次に、猫との暮らしを応援する2つめのビジネスを紹介する。2019年に登場し、進化を続けているのが、猫の生活を記録し、スマートフォンで飼い主に知らせてくれる「Catlog」。デバイスの商品ラインナップは、首輪として装着するCatlogと、トイレの下に置くCatlog Board、2種類がある。
首輪型は食事や排泄の回数、睡眠など猫の行動を24時間見守る。また健康状態を分析し、異常があればアラート通知してくれる。
Catlog Boardは排泄の回数や量、トイレの滞在時間、体重などを測定。排泄トラブル、体重の異常な増減を気付きにくい段階で知らせるため、猫がかかりやすい泌尿器の病気などを早期に発見できる。
Catlogの技術の基盤となっているのが実際の飼い猫にCatlogを装着し、集めた行動データだ。これに基づいて猫の行動分析を行っているため、精度の高い情報が得られる。
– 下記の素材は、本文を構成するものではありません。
-- ==== Sys2Proof/Decode.lean ====
section
/-! DEFINITION. Decoding a command word (rules R90 to R94), total on all 2^64 words, with a name for each way a word is
illegal, and the encoder written from the same tables. -/

namespace Sys2Proof

/-- Why a word is illegal (rule R94, in the order of its tests). -/
inductive DecodeError where
  /-- A bit of 63:5 is 1. -/
  | reservedBits
  /-- `OP` is 10 to 15. -/
  | reservedOp
  /-- The word 0x10: `OP` = 0 with `LANE` = 1. -/
  | nopWithLane
  deriving DecidableEq, Repr

/-- The field triple of a word (rule R90). -/
def fieldsOf (w : Word) : CmdFields :=
  { op := w.extractLsb' 0 4, lane := w.extractLsb' 4 1, rsv := w.extractLsb' 5 59 }

/-- The word of a field triple: `{RSV, LANE, OP}` (rule R90). -/
def wordOf (c : CmdFields) : Word := c.rsv ++ c.lane ++ c.op

/-- The operation code table (rule R91) read from a code and a lane: `none` for the reserved codes and for
`OP` = 0 with `LANE` = 1. -/
def instrOf : Nat → Lane → Option Instr
  | 0, .f => some .nop
  | 1, .f => some .mulmodF
  | 2, .f => some .addmodF
  | 3, .f => some .submodF
  | 4, .f => some .dblmodF
  | 5, .f => some .reduceF
  | 6, .f => some .halveF
  | 7, .f => some .isevenF
  | 8, .f => some .cmpF
  | 9, .f => some .fibF
  | 1, .b => some .mulmodB
  | 2, .b => some .addmodB
  | 3, .b => some .submodB
  | 4, .b => some .dblmodB
  | 5, .b => some .reduceB
  | 6, .b => some .halveB
  | 7, .b => some .isevenB
  | 8, .b => some .cmpB
  | 9, .b => some .fibB
  | _, _ => none

/-- `LANE` = 0 is lane F, `LANE` = 1 is lane B (rule R90). -/
def laneOf (b : BitVec 1) : Lane := if b = 1 then .b else .f

/-- Decode a word written to `CMD` (rule R94). -/
def decode (w : Word) : Except DecodeError Instr :=
  let c := fieldsOf w
  if !c.rsvOk then .error .reservedBits
  else if !c.opOk then .error .reservedOp
  else
    match instrOf c.op.toNat (laneOf c.lane) with
    | some i => .ok i
    | none => .error .nopWithLane

/-- The operation code `OP` of a command (rule R91). -/
def Instr.opCode : Instr → BitVec 4
  | .nop => 0
  | .mulmodF | .mulmodB => 1
  | .addmodF | .addmodB => 2
  | .submodF | .submodB => 3
  | .dblmodF | .dblmodB => 4
  | .reduceF | .reduceB => 5
  | .halveF | .halveB => 6
  | .isevenF | .isevenB => 7
  | .cmpF | .cmpB => 8
  | .fibF | .fibB => 9

/-- The lane of a command; `NOP` has none and its `LANE` bit is 0 (rule R92). -/
def Instr.lane : Instr → Lane
  | .nop | .mulmodF | .addmodF | .submodF | .dblmodF | .reduceF | .halveF | .isevenF | .cmpF | .fibF => .f
  | .mulmodB | .addmodB | .submodB | .dblmodB | .reduceB | .halveB | .isevenB | .cmpB | .fibB => .b

/-- The `LANE` bit (rule R90). -/
def laneBit : Lane → BitVec 1
  | .f => 0
  | .b => 1

/-- The field triple of a command (rules R90, R91). -/
def Instr.fields (i : Instr) : CmdFields := { op := i.opCode, lane := laneBit i.lane, rsv := 0 }

/-- The command word of a command (rule R92). -/
def encode (i : Instr) : Word := wordOf i.fields

/-- Whether a command is a reducing operation, one whose issue checks the modulus (rules R12, R91). -/
def Instr.reducing : Instr → Bool
  | .mulmodF | .addmodF | .submodF | .dblmodF | .reduceF | .fibF => true
  | .mulmodB | .addmodB | .submodB | .dblmodB | .reduceB | .fibB => true
  | .nop | .halveF | .isevenF | .cmpF | .halveB | .isevenB | .cmpB => false

/-- Whether a command is `FIB` on either lane (rule R91, `OP` = 9). -/
def Instr.isFib : Instr → Bool
  | .fibF | .fibB => true
  | .nop | .mulmodF | .addmodF | .submodF | .dblmodF | .reduceF | .halveF | .isevenF | .cmpF => false
  | .mulmodB | .addmodB | .submodB | .dblmodB | .reduceB | .halveB | .isevenB | .cmpB => false

/-- The instruction the decoder reads from a table word. A command is one 64-bit bus word, bit 0 the least significant
(rules R62, R90); the bits above `nbits` are 0, and a number of more than 64 bits is no command word. -/
def decodeTableWord (_nbits w : Nat) : Option Instr :=
  if w < 18446744073709551616 then
    match decode (BitVec.ofNat 64 w) with
    | .ok i => some i
    | .error _ => none
  else none

end Sys2Proof
end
またユーザーが増えるに従い、日々、データの件数も増えており、現在、150億件以上のデータが蓄積されているそうだ。発売元のRABOでは、その膨大なデータを元に、このたび新たな機能を追加した。
Catlogに加わったのが嘔吐の検知だ。具体的には「喉元の動き」などで嘔吐の可能性を測定する。
猫はよく吐く動物だ。急いで食べすぎても吐くし、毛づくろいで飲み込んでしまった毛が、胃にたまっても吐く。
心配されるのが誤嚥や病気に起因する嘔吐だ。頻度や嘔吐物の色、内容などから判断する必要がある。